Both sides agreed that Sussmann met with Steele in July 2016. During that meeting, Durham’s team argues that he told Steele about the Alfa Bank allegations, and on Wednesday, prosecutors claimed that after that meeting, Steele was immediately tasked with investigating allegations related to Alfa Bank.
Prosecutors, though, made clear that they will not be calling Steele as a witness during the Sussmann trial which may make it more challenging for the government to invoke his name and work during the trial.
Sussmann’s defense attorney Sean Berkowitz argued Wednesday that the “implication of Steele’s name” would be “unduly prejudicial.”

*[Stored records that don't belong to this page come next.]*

variable (hfits : rw.val + rounds ≤ 16)
include hfits

/-- With an admitted count and the array inside the bank the operand is looked at next (R242). -/
theorem mrtestRegsResult_of_fits (hk : 1 ≤ rounds) : mrtestRegsResult b rd rn rw rounds =
    mrTop b rd rn (witnessRounds b rd rn ((List.range rounds).map (elemReg rw))) := by
  rw [mrtestRegsResult, if_neg (rounds_admitted ⟨hk, by omega⟩), regArray_of_fits hfits]

/-- Witnesses in range are the witnesses of the rounds (R246). -/
theorem witnessRounds_of_in_range (hrange : ∀ i < rounds, 2 ≤ elem b rw i ∧ elem b rw i ≤ b.read rn - 2) :
    witnessRounds b rd rn ((List.range rounds).map (elemReg rw)) =
      verdictResult rd (roundsWith (b.read rn) 0 ((List.range rounds).map (elem b rw))) := by
  have hgood : firstBad (witnessOutOfRange (b.read rn)) b 0 ((List.range rounds).map (elemReg rw)) = none := by
    simp only [firstBad_none, List.forall_mem_map, List.mem_range]
    intro i hi
    rw [read_elemReg b (by omega), witnessOutOfRange_false]
    exact hrange i hi
  rw [witnessRounds, hgood, map_read_elemReg b hfits]

/-- The first witness out of range is reported (R246, R275). -/
theorem witnessRounds_of_out_of_range (hi : i < rounds) (hout : elem b rw i < 2 ∨ b.read rn - 2 < elem b rw i)
    (hbefore : ∀ j < i, 2 ≤ elem b rw j ∧ elem b rw j ≤ b.read rn - 2) :
    witnessRounds b rd rn ((List.range rounds).map (elemReg rw)) = invalidInput .outOfRange (elemReg rw i) i := by
  rw [witnessRounds, firstBad_elemReg hi hfits (witnessOutOfRange_iff.2 hout) fun j hj =>
    witnessOutOfRange_false.2 (hbefore j hj)]

end WitnessRegisters

section Rounds
variable {n i : Nat} (hn : 2 ≤ n)
include hn

/-- Every witness passing gives the verdict prime (R243). -/
theorem roundsWith_of_passes {as : List Nat} (h : ∀ a ∈ as, Passes n a) : roundsWith n i as = .prime :=
  roundsWith_prime fun a ha => (witnessPasses_iff_passes hn).2 (h a ha)

/-- The first witness that does not pass decides (R243, R245). -/
theorem roundsWith_of_not_passes {a : Nat} {pre : List Nat} (post : List Nat) (hpre : ∀ c ∈ pre, Passes n c)
    (ha : ¬ Passes n a) : roundsWith n i (pre ++ a :: post) = .composite (i + pre.length) :=
  roundsWith_composite (fun c hc => (witnessPasses_iff_passes hn).2 (hpre c hc)) (mt (witnessPasses_iff_passes hn).1 ha)

variable {witness : Nat → Nat} {rounds : Nat}

theorem roundsWith_range_of_passes (h : ∀ j < rounds, Passes n (witness j)) :
    roundsWith n 0 ((List.range rounds).map witness) = .prime :=
  roundsWith_of_passes hn (List.forall_mem_map.2 fun j hj => h j (List.mem_range.1 hj))

theorem roundsWith_range_of_not_passes (hi : i < rounds) (hpass : ∀ j < i, Passes n (witness j))
    (hfail : ¬ Passes n (witness i)) : roundsWith n 0 ((List.range rounds).map witness) = .composite i := by
  obtain ⟨post, hrange⟩ := range_eq_append_cons hi
  have hpre : ∀ c ∈ (List.range i).map witness, Passes n c :=
    List.forall_mem_map.2 fun j hj => hpass j (List.mem_range.1 hj)
  rw [hrange, List.map_append, List.map_cons, roundsWith_of_not_passes hn _ hpre hfail, List.length_map,
    List.length_range, Nat.zero_add]

end Rounds

section RandomWords
variable {s : State} {f : Flight} {rd rn : Reg} {rounds : Nat}

/-- MRTEST with random words completes its computation on the snapshot and the words drawn (R155). -/
theorem exec_mrtestRandom (he : s.engine = .running f) (rd rn : Reg) (rounds : Nat) :
    exec (.mrtestRandom rd rn rounds) s = finish (mrtestRandomResult f.snap f.drawn rd rn rounds) s := exec_running he _

variable {b : Bank} {drawn : List Word}

theorem mrtestRandomResult_of_count_zero : mrtestRandomResult b drawn rd rn 0 = invalidInput .count 0 0 := rfl

/-- With an admitted count the operand is looked at next (R242). -/
theorem mrtestRandomResult_of_count (hk : 1 ≤ rounds ∧ rounds ≤ 1023) :
    mrtestRandomResult b drawn rd rn rounds =
      mrTop b rd rn (verdictResult rd (roundsRandom (b.read rn) rounds 0 drawn)) := by
  rw [mrtestRandomResult, if_neg (rounds_admitted hk)]

end RandomWords

end Sys2Proof.Machine
end

section
/-! SUPPORT. The witness draw on the words received (46_miller_rabin_primality_tester.md R247): one attempt, the rejected attempts, one
witness, and the rounds on a list of drawn witnesses. -/

namespace Sys2Proof.Machine
open Sys2Proof.Claims

/-- The words of an attempt, taken from the front of the words received. -/
theorem takeWords_append (block rest : List Word) : takeWords block.length (block ++ rest) = some (wordsValue block, rest) := by
  induction block with
  | nil => rfl
  | cons w block ih => simp [takeWords, ih, wordsValue]

/-- The bit length of `n ≥ 1` is its size. -/
theorem bitlen_eq_size {n : Nat} (hn : n ≠ 0) : bitlen n = Nat.size n := by
  obtain ⟨hlow, hhigh⟩ := bitlen_spec hn
  have hlt : bitlen n - 1 < Nat.size n := Nat.lt_size.2 hlow
  have hle : Nat.size n ≤ bitlen n := Nat.size_le.2 hhigh
  omega

section Draw
variable {n : Nat} (hn : 4 ≤ n)
include hn

theorem bitlen_witnessSpan : bitlen (witnessSpan n) = drawBits n := by
  unfold witnessSpan drawBits
  split
  · subst n
    rfl
  · exact bitlen_eq_size (by omega)

theorem wordsPerAttempt_eq : wordsPerAttempt n = (drawBits n + 31) / 32 := by
  rw [wordsPerAttempt, bitlen_witnessSpan hn]

/-- One attempt gives its witness or is rejected (R247). -/
theorem drawAttempts_of_attempt {block : List Word} {v : Nat} (h : Attempt n block v) (attempts : Nat) (rest : List Word) :
    drawAttempts n (attempts + 1) (block ++ rest) =
      if v ≤ n - 4 then some (2 + v, rest) else drawAttempts n attempts rest := by
  obtain ⟨hlength, rfl⟩ := h
  rw [drawAttempts, wordsPerAttempt_eq hn, ← hlength, takeWords_append, bitlen_witnessSpan hn]
  rfl

theorem length_of_attempt_pos {block : List Word} {v : Nat} (h : Attempt n block v) : 1 ≤ block.length := by
  rw [h.1, ← wordsPerAttempt_eq hn]
  exact wordsPerAttempt_pos n

/-- The draw passes over rejected attempts, and as many attempts as there are words left are still to come (R247). -/
theorem drawAttempts_of_rejected {before : List Word} (hb : Rejected n before) {attempts : Nat} {rest : List Word}
    (hattempts : (before ++ rest).length ≤ attempts) :
    ∃ left ≥ rest.length, drawAttempts n attempts (before ++ rest) = drawAttempts n left rest := by
  induction hb generalizing attempts with
  | nil => exact ⟨attempts, hattempts, rfl⟩
  | @cons block before v h hv hb ih =>
    have hpos := length_of_attempt_pos hn h
    simp only [List.length_append] at hattempts
    obtain ⟨attempts, rfl⟩ : ∃ m, attempts = m + 1 := ⟨attempts - 1, by omega⟩
    rw [List.append_assoc, drawAttempts_of_attempt hn h, if_neg (by omega)]
    exact ih (by rw [List.length_append]; omega)

/-- Rejected attempts and an attempt in range draw its witness (R247). -/
theorem drawWitness_of_attempt {before block : List Word} {v : Nat} (hb : Rejected n before) (h : Attempt n block v)
    (hv : v ≤ n - 4) (rest : List Word) : drawWitness n (before ++ (block ++ rest)) = some (2 + v, rest) := by
  obtain ⟨left, hleft, hdraw⟩ := drawAttempts_of_rejected hn hb (rest := block ++ rest) le_rfl
  have hpos := length_of_attempt_pos hn h
  rw [List.length_append] at hleft
  obtain ⟨left, rfl⟩ : ∃ m, left = m + 1 := ⟨left - 1, by omega⟩
  rw [drawWitness, hdraw, drawAttempts_of_attempt hn h, if_pos hv]

/-- Rejected attempts and part of an attempt draw no witness (R247, R248). -/
theorem drawWitness_of_part {before part : List Word} (hb : Rejected n before)
    (hpart : part.length < (drawBits n + 31) / 32) : drawWitness n (before ++ part) = none := by
  obtain ⟨left, -, hdraw⟩ := drawAttempts_of_rejected hn hb (rest := part) le_rfl
  rw [drawWitness, hdraw]
  cases left with
  | zero => rfl
  | succ left => rw [drawAttempts, takeWords_none (by rwa [wordsPerAttempt_eq hn])]

end Draw

/-- What rounds come to when rounds that came to the first verdict are followed by rounds that come to the second (R243). -/
def Verdict.andThen : Verdict → Verdict → Verdict
  | .prime, v => v
  | .composite round, _ => .composite round
  | .needWord, _ => .needWord

/-- Rounds on drawn witnesses are the rounds with these witnesses, followed by the rounds left on the words left (R243, R247). -/
theorem roundsRandom_of_draws {n : Nat} (hn : 4 ≤ n) {ws : List Word} {as : List Nat} (h : Draws n ws as) (left i : Nat)
    (rest : List Word) : roundsRandom n (as.length + left) i (ws ++ rest) =
      (roundsWith n i as).andThen (roundsRandom n left (i + as.length) rest) := by
  induction h generalizing i with
  | nil => simp [roundsWith, Verdict.andThen]
  | @cons before block ws v as hb h hv _ ih =>
    rw [List.length_cons, Nat.add_right_comm, roundsRandom, List.append_assoc, List.append_assoc,
      drawWitness_of_attempt hn hb h hv, roundsWith]
    dsimp only
    split
    · rw [ih, Nat.add_assoc, Nat.add_comm 1]
    · rfl

section Drawn
variable {n : Nat} (hn : 4 ≤ n) {ws : List Word}
include hn

/-- As many passing witnesses drawn as there are rounds (R243, R247). -/
theorem roundsRandom_of_passes {as : List Nat} (hdraws : Draws n ws as) (hpass : ∀ a ∈ as, Passes n a) :
    roundsRandom n as.length 0 ws = .prime := by
  have hrounds := roundsRandom_of_draws hn hdraws 0 0 []
  rwa [List.append_nil, Nat.add_zero, roundsWith_of_passes (by omega) hpass] at hrounds

/-- The last witness drawn is the first that does not pass (R243, R245, R247). -/
theorem roundsRandom_of_not_passes {pre : List Nat} {a rounds : Nat} (hdraws : Draws n ws (pre ++ [a]))
    (hlt : pre.length < rounds) (hpass : ∀ c ∈ pre, Passes n c) (hfail : ¬ Passes n a) :
    roundsRandom n rounds 0 ws = .composite pre.length := by
  obtain ⟨left, rfl⟩ : ∃ left, rounds = (pre ++ [a]).length + left := Nat.exists_eq_add_of_le (by simpa using hlt)
  have hrounds := roundsRandom_of_draws hn hdraws left 0 []
  rwa [List.append_nil, roundsWith_of_not_passes (by omega) [] hpass hfail, Nat.zero_add] at hrounds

But Durham’s team said even without Steele, they believed evidence, while “limited,” would show a “strong intersection” between Steele’s opposition research and Sussmann’s “Alfa Bank efforts.”
“The campaign manager of the Clinton campaign has told the government that he viewed Steele’s opposition research and Alfa Bank research as intermixed,” government prosecutor Andrew DeFilippis said, noting that Steele’s efforts were part of the “work stream” between law firm Perkins Coie and Fusion GPS.
Durham, in previous court filings, attempts to outline the connection between Sussmann and the now-infamous and discredited anti-Trump dossier, which contained allegations of purported coordination between Trump and the Russian government.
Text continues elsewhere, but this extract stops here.